## Exercise
Word for word, restate the lines of the material below from its first line through the one containing "Only l_ a_ (dropBuf d) := by". Omit the rest.

..............................

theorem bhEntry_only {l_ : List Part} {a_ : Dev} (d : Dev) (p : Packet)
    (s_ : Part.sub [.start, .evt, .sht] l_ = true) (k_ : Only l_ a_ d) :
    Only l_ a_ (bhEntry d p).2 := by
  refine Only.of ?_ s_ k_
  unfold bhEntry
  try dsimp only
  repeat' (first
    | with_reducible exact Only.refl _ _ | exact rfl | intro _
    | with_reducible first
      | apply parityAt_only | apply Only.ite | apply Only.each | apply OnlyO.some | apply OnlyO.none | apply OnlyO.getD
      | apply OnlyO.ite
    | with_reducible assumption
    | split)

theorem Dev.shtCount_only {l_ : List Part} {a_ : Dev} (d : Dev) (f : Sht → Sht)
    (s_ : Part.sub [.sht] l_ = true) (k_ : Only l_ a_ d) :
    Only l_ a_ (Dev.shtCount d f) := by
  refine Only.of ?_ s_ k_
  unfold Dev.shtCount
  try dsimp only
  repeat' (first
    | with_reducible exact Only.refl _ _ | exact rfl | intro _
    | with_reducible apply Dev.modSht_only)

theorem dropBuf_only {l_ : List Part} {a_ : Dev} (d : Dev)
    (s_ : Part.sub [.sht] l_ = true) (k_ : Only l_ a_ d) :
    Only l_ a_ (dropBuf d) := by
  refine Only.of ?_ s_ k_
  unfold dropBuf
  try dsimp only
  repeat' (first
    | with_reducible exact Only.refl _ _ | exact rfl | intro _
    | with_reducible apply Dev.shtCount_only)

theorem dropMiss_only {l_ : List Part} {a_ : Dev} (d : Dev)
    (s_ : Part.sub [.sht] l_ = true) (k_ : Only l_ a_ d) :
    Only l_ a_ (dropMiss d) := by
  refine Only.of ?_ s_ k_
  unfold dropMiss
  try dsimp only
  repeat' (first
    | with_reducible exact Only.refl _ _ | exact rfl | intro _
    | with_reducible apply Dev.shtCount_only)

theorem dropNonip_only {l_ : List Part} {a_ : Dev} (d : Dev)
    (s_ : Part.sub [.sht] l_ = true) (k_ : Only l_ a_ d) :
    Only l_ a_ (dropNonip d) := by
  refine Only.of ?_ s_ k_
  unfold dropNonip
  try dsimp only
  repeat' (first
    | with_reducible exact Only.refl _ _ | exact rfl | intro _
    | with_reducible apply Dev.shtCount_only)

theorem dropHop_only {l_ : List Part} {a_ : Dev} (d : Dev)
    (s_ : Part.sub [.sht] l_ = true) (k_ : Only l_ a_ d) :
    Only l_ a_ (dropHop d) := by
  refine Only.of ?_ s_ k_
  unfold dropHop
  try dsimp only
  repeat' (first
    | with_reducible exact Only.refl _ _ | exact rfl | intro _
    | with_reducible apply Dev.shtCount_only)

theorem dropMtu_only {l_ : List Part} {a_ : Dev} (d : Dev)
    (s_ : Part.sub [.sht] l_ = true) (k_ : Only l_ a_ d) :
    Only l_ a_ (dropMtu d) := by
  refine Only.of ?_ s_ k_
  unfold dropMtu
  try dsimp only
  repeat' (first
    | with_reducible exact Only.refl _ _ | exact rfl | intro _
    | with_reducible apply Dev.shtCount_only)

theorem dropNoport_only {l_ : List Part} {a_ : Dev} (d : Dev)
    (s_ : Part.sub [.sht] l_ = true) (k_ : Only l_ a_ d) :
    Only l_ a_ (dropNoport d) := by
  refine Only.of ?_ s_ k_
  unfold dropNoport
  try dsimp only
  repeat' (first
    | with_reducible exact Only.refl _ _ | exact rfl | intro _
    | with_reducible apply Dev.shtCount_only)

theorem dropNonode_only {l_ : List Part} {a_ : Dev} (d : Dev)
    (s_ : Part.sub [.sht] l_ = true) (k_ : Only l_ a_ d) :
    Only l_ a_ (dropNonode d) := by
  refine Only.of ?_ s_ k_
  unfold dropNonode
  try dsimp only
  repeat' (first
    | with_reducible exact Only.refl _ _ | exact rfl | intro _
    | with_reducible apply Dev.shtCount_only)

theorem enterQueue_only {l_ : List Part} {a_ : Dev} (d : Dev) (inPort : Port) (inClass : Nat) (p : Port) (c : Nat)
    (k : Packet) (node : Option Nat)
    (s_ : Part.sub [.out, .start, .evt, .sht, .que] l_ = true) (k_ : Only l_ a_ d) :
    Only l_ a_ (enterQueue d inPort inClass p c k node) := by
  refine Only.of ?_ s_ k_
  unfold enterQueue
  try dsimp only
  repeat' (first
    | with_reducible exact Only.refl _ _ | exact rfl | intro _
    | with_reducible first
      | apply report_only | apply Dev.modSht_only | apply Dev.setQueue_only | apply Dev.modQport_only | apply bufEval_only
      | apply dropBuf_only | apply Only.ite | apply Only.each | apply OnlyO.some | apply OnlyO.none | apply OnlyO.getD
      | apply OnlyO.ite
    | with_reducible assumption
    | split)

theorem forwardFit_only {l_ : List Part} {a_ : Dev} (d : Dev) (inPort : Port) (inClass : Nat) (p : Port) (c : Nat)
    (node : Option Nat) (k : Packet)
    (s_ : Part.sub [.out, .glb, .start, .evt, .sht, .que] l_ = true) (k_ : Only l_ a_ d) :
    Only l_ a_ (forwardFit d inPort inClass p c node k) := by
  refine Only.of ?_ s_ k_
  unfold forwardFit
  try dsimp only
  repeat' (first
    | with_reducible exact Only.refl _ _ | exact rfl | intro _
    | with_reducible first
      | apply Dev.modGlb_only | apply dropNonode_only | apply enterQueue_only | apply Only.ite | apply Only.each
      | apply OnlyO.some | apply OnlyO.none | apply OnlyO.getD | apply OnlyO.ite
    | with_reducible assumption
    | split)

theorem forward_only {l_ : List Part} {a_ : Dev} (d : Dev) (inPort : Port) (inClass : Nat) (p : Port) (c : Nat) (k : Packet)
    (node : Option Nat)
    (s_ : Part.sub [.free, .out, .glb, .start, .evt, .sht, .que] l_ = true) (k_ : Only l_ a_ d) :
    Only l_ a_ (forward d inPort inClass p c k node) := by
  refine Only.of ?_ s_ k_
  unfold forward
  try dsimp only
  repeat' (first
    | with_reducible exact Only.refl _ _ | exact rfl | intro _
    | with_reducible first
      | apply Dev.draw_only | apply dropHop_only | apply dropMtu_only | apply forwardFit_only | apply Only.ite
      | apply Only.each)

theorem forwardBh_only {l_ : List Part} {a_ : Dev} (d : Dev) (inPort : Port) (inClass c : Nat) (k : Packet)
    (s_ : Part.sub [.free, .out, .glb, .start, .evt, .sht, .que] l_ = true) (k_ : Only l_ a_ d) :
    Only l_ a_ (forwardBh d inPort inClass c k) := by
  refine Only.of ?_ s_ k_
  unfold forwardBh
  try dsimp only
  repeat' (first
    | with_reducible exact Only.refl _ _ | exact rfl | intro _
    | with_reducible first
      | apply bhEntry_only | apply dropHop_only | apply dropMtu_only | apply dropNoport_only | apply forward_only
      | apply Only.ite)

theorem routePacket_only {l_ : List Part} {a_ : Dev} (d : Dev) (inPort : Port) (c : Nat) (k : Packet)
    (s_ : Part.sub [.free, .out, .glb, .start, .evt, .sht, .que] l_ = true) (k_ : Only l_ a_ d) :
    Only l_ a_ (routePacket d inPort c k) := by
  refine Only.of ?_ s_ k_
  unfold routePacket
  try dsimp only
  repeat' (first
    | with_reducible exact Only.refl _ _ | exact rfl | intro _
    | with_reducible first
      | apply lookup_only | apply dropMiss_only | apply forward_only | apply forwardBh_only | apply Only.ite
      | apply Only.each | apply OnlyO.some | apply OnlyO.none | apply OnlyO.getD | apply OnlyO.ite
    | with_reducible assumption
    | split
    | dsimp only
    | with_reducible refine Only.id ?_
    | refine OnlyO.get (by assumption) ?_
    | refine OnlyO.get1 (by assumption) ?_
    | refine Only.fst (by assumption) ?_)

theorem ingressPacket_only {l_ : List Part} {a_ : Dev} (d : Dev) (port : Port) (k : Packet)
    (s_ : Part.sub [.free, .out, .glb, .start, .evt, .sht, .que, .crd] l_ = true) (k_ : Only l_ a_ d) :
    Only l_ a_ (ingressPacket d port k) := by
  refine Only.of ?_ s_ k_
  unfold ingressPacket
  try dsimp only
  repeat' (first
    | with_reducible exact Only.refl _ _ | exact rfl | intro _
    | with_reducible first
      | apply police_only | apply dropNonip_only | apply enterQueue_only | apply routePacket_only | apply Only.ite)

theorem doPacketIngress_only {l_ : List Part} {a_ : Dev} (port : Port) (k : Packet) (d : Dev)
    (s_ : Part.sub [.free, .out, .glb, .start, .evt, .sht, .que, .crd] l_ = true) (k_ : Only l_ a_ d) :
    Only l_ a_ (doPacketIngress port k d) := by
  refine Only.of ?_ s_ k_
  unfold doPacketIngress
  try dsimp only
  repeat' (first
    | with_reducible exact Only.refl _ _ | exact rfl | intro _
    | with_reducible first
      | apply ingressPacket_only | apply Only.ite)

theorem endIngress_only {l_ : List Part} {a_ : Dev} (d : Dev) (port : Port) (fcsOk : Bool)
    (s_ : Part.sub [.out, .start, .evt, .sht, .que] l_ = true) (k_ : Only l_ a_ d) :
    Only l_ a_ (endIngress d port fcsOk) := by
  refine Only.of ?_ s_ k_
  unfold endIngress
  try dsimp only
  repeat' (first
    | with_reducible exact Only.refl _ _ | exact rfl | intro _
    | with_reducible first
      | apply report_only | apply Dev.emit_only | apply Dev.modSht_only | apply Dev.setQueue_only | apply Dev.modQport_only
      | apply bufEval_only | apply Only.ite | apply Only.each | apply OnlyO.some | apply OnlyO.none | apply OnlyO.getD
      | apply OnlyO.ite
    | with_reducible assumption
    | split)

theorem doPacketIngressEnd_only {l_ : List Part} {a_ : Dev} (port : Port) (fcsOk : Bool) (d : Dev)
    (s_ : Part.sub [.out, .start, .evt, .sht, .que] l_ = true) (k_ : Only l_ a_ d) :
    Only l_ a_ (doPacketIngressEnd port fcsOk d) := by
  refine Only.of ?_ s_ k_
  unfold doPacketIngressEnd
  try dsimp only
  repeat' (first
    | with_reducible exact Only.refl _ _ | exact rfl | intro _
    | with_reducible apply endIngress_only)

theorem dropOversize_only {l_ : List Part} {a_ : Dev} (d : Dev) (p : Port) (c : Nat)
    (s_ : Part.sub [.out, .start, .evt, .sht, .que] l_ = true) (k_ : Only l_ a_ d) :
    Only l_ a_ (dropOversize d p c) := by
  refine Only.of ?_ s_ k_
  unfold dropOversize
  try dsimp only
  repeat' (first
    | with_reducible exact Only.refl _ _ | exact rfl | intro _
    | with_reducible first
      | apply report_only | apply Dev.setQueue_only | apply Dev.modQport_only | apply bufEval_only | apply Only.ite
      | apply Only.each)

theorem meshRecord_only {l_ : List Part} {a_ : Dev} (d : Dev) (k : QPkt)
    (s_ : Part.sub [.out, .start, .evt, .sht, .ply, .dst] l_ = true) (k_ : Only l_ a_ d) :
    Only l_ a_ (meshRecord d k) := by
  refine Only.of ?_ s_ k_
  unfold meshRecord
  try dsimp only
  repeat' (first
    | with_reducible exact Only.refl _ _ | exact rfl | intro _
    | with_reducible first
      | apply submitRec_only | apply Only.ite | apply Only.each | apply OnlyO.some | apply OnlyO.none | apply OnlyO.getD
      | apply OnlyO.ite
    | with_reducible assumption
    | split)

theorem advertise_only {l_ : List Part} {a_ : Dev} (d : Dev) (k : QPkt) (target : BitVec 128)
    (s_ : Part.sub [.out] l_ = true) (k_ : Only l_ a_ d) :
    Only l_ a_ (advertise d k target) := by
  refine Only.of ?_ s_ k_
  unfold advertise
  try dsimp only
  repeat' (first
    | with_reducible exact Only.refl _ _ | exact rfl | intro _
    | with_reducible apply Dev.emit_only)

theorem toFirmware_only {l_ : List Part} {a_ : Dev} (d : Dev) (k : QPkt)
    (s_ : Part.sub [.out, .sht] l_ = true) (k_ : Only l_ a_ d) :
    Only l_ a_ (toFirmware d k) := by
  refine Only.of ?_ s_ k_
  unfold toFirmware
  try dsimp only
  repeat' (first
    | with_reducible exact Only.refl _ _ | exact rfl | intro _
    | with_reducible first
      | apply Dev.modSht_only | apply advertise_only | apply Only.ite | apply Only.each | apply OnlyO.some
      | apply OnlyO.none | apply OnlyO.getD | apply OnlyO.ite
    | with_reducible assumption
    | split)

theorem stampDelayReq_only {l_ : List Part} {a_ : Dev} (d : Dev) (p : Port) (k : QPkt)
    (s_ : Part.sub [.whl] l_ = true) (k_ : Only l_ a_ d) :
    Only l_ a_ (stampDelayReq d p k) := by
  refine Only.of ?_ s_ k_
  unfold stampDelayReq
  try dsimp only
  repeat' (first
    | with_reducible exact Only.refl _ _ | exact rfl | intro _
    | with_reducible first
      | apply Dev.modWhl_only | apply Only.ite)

..............................

## Solved exercise
theorem bhEntry_only {l_ : List Part} {a_ : Dev} (d : Dev) (p : Packet)
    (s_ : Part.sub [.start, .evt, .sht] l_ = true) (k_ : Only l_ a_ d) :
    Only l_ a_ (bhEntry d p).2 := by
  refine Only.of ?_ s_ k_
  unfold bhEntry
  try dsimp only
  repeat' (first
    | with_reducible exact Only.refl _ _ | exact rfl | intro _
    | with_reducible first
      | apply parityAt_only | apply Only.ite | apply Only.each | apply OnlyO.some | apply OnlyO.none | apply OnlyO.getD
      | apply OnlyO.ite
    | with_reducible assumption
    | split)

theorem Dev.shtCount_only {l_ : List Part} {a_ : Dev} (d : Dev) (f : Sht → Sht)
    (s_ : Part.sub [.sht] l_ = true) (k_ : Only l_ a_ d) :
    Only l_ a_ (Dev.shtCount d f) := by
  refine Only.of ?_ s_ k_
  unfold Dev.shtCount
  try dsimp only
  repeat' (first
    | with_reducible exact Only.refl _ _ | exact rfl | intro _
    | with_reducible apply Dev.modSht_only)

theorem dropBuf_only {l_ : List Part} {a_ : Dev} (d : Dev)
    (s_ : Part.sub [.sht] l_ = true) (k_ : Only l_ a_ d) :
    Only l_ a_ (dropBuf d) := by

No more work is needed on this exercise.